AGP Platform Analysis, Part 2: New Cards, Single-Core System


In Part 1, we wanted to see if an Athlon XP 2500+ would bottleneck today's newest AGP cards. The answer was a resounding "sometimes," depending on the game: some will bottleneck early, and others will give powerful cards like the X1950 PRO some legroom before limiting the maximum frame rate.

The story has changed quite a bit when we consider the results we have seen with a newer single-core Athlon 64 3400+. Hardly cutting edge, the Athlon64 was still able to provide the X1950 PRO cards with the juice they needed to really pull ahead of the slower Geforce cards. Higher resolutions that were unplayable on the older platform were viable on the newer Athlon 64.

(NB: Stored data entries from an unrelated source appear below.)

-- ==== Sys2Proof/Tests/Slice0.lean ====
section
/-! SUPPORT. The model's own tests: decoding of words written out from 30_encoding.md, well-formedness, vectors of 95_test_vectors.md (V.., P..),
and for each obligation with hypotheses a state and operands that meet them. -/

namespace Sys2Proof.Tests

open Sys2Proof Sys2Proof.Machine

/-! ### Helpers -/

/-- An answer of success, the line read as `v`. -/
def yes (v : Bool) : Answer := ⟨false, v⟩

/-- An answer of failure. -/
def no : Answer := ⟨true, false⟩

/-- After hardware reset, with the environment's first answers fixed. -/
def fresh (as : List Answer) : State := { State.reset with answers := as }

/-- After reset and `INIT 24, 23`: lines idle, nothing in the trace. -/
def ready (as : List Answer) : State :=
  { State.reset with
    constructed := true
    clkPin := 24
    dioPin := 23
    pins := ((Vector.replicate pinCount PinState.unknown).set 24 PinState.idle).set 23 PinState.idle
    answers := as }

/-- Enough successes for any one operation and its recovery. -/
def plenty : List Answer := List.replicate 160 (yes false)

/-- The outcome is a next state of which `p` holds. -/
def after (o : Host.Outcome State Fault Refusal) (p : State → Bool) : Bool :=
  match o with
  | .next t => p t
  | _ => false

/-- The events of a next state. -/
def eventsAfter (o : Host.Outcome State Fault Refusal) : List Event :=
  match o with
  | .next t => eventsSeen t
  | _ => []

/-- `s` with `i` running, `k` of its events performed. -/
def during (i : Instr) (k : Nat) (s : State) : State := { s with seq := .running i k }

/-- `s` with host inputs. -/
def given (l : List HostInput) (s : State) : State := { s with inbox := l }

/-! ### Well-formedness: an ill-formed term for each check -/

theorem test_wf_init_clk : (Instr.init 128 23).wellFormed = false := by decide
theorem test_wf_init_dio : (Instr.init 24 (-129)).wellFormed = false := by decide
theorem test_wf_setb : (Instr.setb 128).wellFormed = false := by decide
theorem test_wf_setl : (Instr.setl (-129)).wellFormed = false := by decide
theorem test_wf_edges : (Instr.init (-128) 127).wellFormed = true := by decide

/-- R51, R80: an ill-formed configuration for each requirement. -/
theorem test_cfg_first_not_zero : cfgOk { Cfg.default with seg := #v[1, 3, 7, 15, 31, 63, 127, 255] } = false := by decide
theorem test_cfg_not_increasing : cfgOk { Cfg.default with seg := #v[0, 1, 3, 3, 15, 31, 63, 127] } = false := by decide
theorem test_cfg_not_subset : cfgOk { Cfg.default with seg := #v[0, 1, 6, 7, 15, 31, 63, 127] } = false := by decide
theorem test_cfg_control_low_bits : cfgOk { Cfg.default with displayControl := 0x8A } = false := by decide
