-- ==== Sys2Proof/Machine/Commands.lean ====
section
/-!
DEFINITION. The meanings of the seven commands (43_commands.md R115 to R122). All execute the SEND
sequence and differ in `CMD` only.
-/

namespace Sys2Proof.Machine

/-- OFF: R115 with `CMD = 1010` (43_commands.md R116). -/
def execOff (hp : Bool) (sw8 sw9 : Nibble) (s : State) : Result := send hp sw8 sw9 0b1010#4 s

/-- SLOW: R115 with `CMD = 0010` (43_commands.md R117). -/
def execSlow (hp : Bool) (sw8 sw9 : Nibble) (s : State) : Result := send hp sw8 sw9 0b0010#4 s

/-- MEDIUM: R115 with `CMD = 0100` (43_commands.md R118). -/
def execMedium (hp : Bool) (sw8 sw9 : Nibble) (s : State) : Result := send hp sw8 sw9 0b0100#4 s

/-- FAST: R115 with `CMD = 1000` (43_commands.md R119). -/
def execFast (hp : Bool) (sw8 sw9 : Nibble) (s : State) : Result := send hp sw8 sw9 0b1000#4 s

/-- LIGHT: R115 with `CMD = 0101` (43_commands.md R120); under `DUAL` the same word is LIGHT1. -/
def execLight (hp : Bool) (sw8 sw9 : Nibble) (s : State) : Result := send hp sw8 sw9 0b0101#4 s

/-- LIGHT1: R115 with `CMD = 0101` (43_commands.md R121). -/
def execLight1 (hp : Bool) (sw8 sw9 : Nibble) (s : State) : Result := send hp sw8 sw9 0b0101#4 s

/-- LIGHT2: R115 with `CMD = 1001` (43_commands.md R122); under `SINGLE` DECODE raises
`InvalidCommand(1001)`. -/
def execLight2 (hp : Bool) (sw8 sw9 : Nibble) (s : State) : Result := send hp sw8 sw9 0b1001#4 s

/-- A request word that is no command under the profile: accepted like every word, rejected by DECODE
one step later (42_transmission_driver.md R97, R98; 30_encoding.md R68). -/
def execIllegal (w : ReqWord) (s : State) : Result := send (reqHp w) (reqSw8 w) (reqSw9 w) (reqCmd w) s

end Sys2Proof.Machine
end

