@[simp] theorem recordTeardown_answers (k : BitVec 4) (r : RadioAnswer) (s : State) :
    (recordTeardown k r s).answers = s.answers := by
  cases r <;> simp

/-! ### The host's port (10_state.md R32) -/

@[simp] theorem hostRead_busy (s : State) : (hostRead s).busy = s.busy := rfl

@[simp] theorem hostRead_done (s : State) : (hostRead s).done = s.done := rfl

@[simp] theorem hostRead_errf (s : State) : (hostRead s).errf = s.errf := rfl

@[simp] theorem hostRead_cause (s : State) : (hostRead s).cause = s.cause := rfl

@[simp] theorem hostRead_einfo (s : State) : (hostRead s).einfo = s.einfo := rfl

@[simp] theorem hostWrite_hp (w : HostWrite) (s : State) : (hostWrite w s).hp = s.hp := by
  cases w <;> rfl

@[simp] theorem hostWrite_sw8 (w : HostWrite) (s : State) : (hostWrite w s).sw8 = s.sw8 := by
  cases w <;> rfl

@[simp] theorem hostWrite_sw9 (w : HostWrite) (s : State) : (hostWrite w s).sw9 = s.sw9 := by
  cases w <;> rfl

@[simp] theorem hostWrite_cmd (w : HostWrite) (s : State) : (hostWrite w s).cmd = s.cmd := by
  cases w <;> rfl

@[simp] theorem hostWrite_sym (w : HostWrite) (s : State) : (hostWrite w s).sym = s.sym := by
  cases w <;> rfl

@[simp] theorem hostWrite_pay (w : HostWrite) (s : State) : (hostWrite w s).pay = s.pay := by
  cases w <;> rfl

@[simp] theorem hostWrite_frame (w : HostWrite) (s : State) : (hostWrite w s).frame = s.frame := by
  cases w <;> rfl

@[simp] theorem hostWrite_phase (w : HostWrite) (s : State) : (hostWrite w s).phase = s.phase := by
  cases w <;> rfl

@[simp] theorem hostWrite_rep (w : HostWrite) (s : State) : (hostWrite w s).rep = s.rep := by
  cases w <;> rfl

@[simp] theorem hostWrite_busy (w : HostWrite) (s : State) : (hostWrite w s).busy = s.busy := by
  cases w <;> rfl

@[simp] theorem hostWrite_done (w : HostWrite) (s : State) : (hostWrite w s).done = s.done := by
  cases w <;> rfl

@[simp] theorem hostWrite_errf (w : HostWrite) (s : State) : (hostWrite w s).errf = s.errf := by
  cases w <;> rfl

@[simp] theorem hostWrite_cause (w : HostWrite) (s : State) : (hostWrite w s).cause = s.cause := by
  cases w <;> rfl

@[simp] theorem hostWrite_einfo (w : HostWrite) (s : State) : (hostWrite w s).einfo = s.einfo := by
  cases w <;> rfl

@[simp] theorem hostWrite_held (w : HostWrite) (s : State) : (hostWrite w s).held = s.held := by
  cases w <;> rfl

@[simp] theorem hostWrite_cfg (w : HostWrite) (s : State) : (hostWrite w s).cfg = s.cfg := by
  cases w <;> rfl

@[simp] theorem hostWrite_trace (w : HostWrite) (s : State) : (hostWrite w s).trace = s.trace := by
  cases w <;> rfl

@[simp] theorem hostWrite_outstanding (w : HostWrite) (s : State) : (hostWrite w s).outstanding = s.outstanding := by
  cases w <;> rfl

@[simp] theorem hostWrite_answers (w : HostWrite) (s : State) : (hostWrite w s).answers = s.answers := by
  cases w <;> rfl

@[simp] theorem hostWrite_request (words : List ReqWord) (s : State) :
    hostWrite (.request words) s = { s with requests := words } := rfl

@[simp] theorem hostWrite_reset (asserted : Bool) (s : State) :
    hostWrite (.reset asserted) s = { s with resetIn := asserted } := rfl

/-- The host reads the same of two states exactly where the five registers agree. -/
theorem hostRead_eq_iff {s t : State} : hostRead s = hostRead t ↔
    s.busy = t.busy ∧ s.done = t.done ∧ s.errf = t.errf ∧ s.cause = t.cause ∧ s.einfo = t.einfo := by
  simp only [hostRead, HostReport.mk.injEq]

end Sys2Proof.Machine
end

The bottom line is obvious, but I'll recite it anyway: if you're considering upgrading the video card on a contemporary single-core system with an AGP bus, prospects are looking good. You will see sizable gains with powerful AGP cards like the X1950 PRO, while you do not need to upgrade to a PCI express system to have a viable gaming machine.

Author's Opinion

There are those who will question the longevity of an AGP card with more and more DirectX 10 cards arriving. However, I don't believe this will prevent the X1950 PRO from remaining a good gaming card for a year or two.

Those of us who remember ushering in the DirectX 9 era will no doubt recall how many people were convinced that their DirectX 8 cards would be useless in six months; history showed that would not be the case, with many game engines supporting DirectX 8 code paths even today. Remember, developers have to make games that run on the lowest common denominator hardware in order to reach the largest buying audience. To require a DirectX 10 card would limit a developer's potential market so much that it would be suicide until there is a sizable installed base.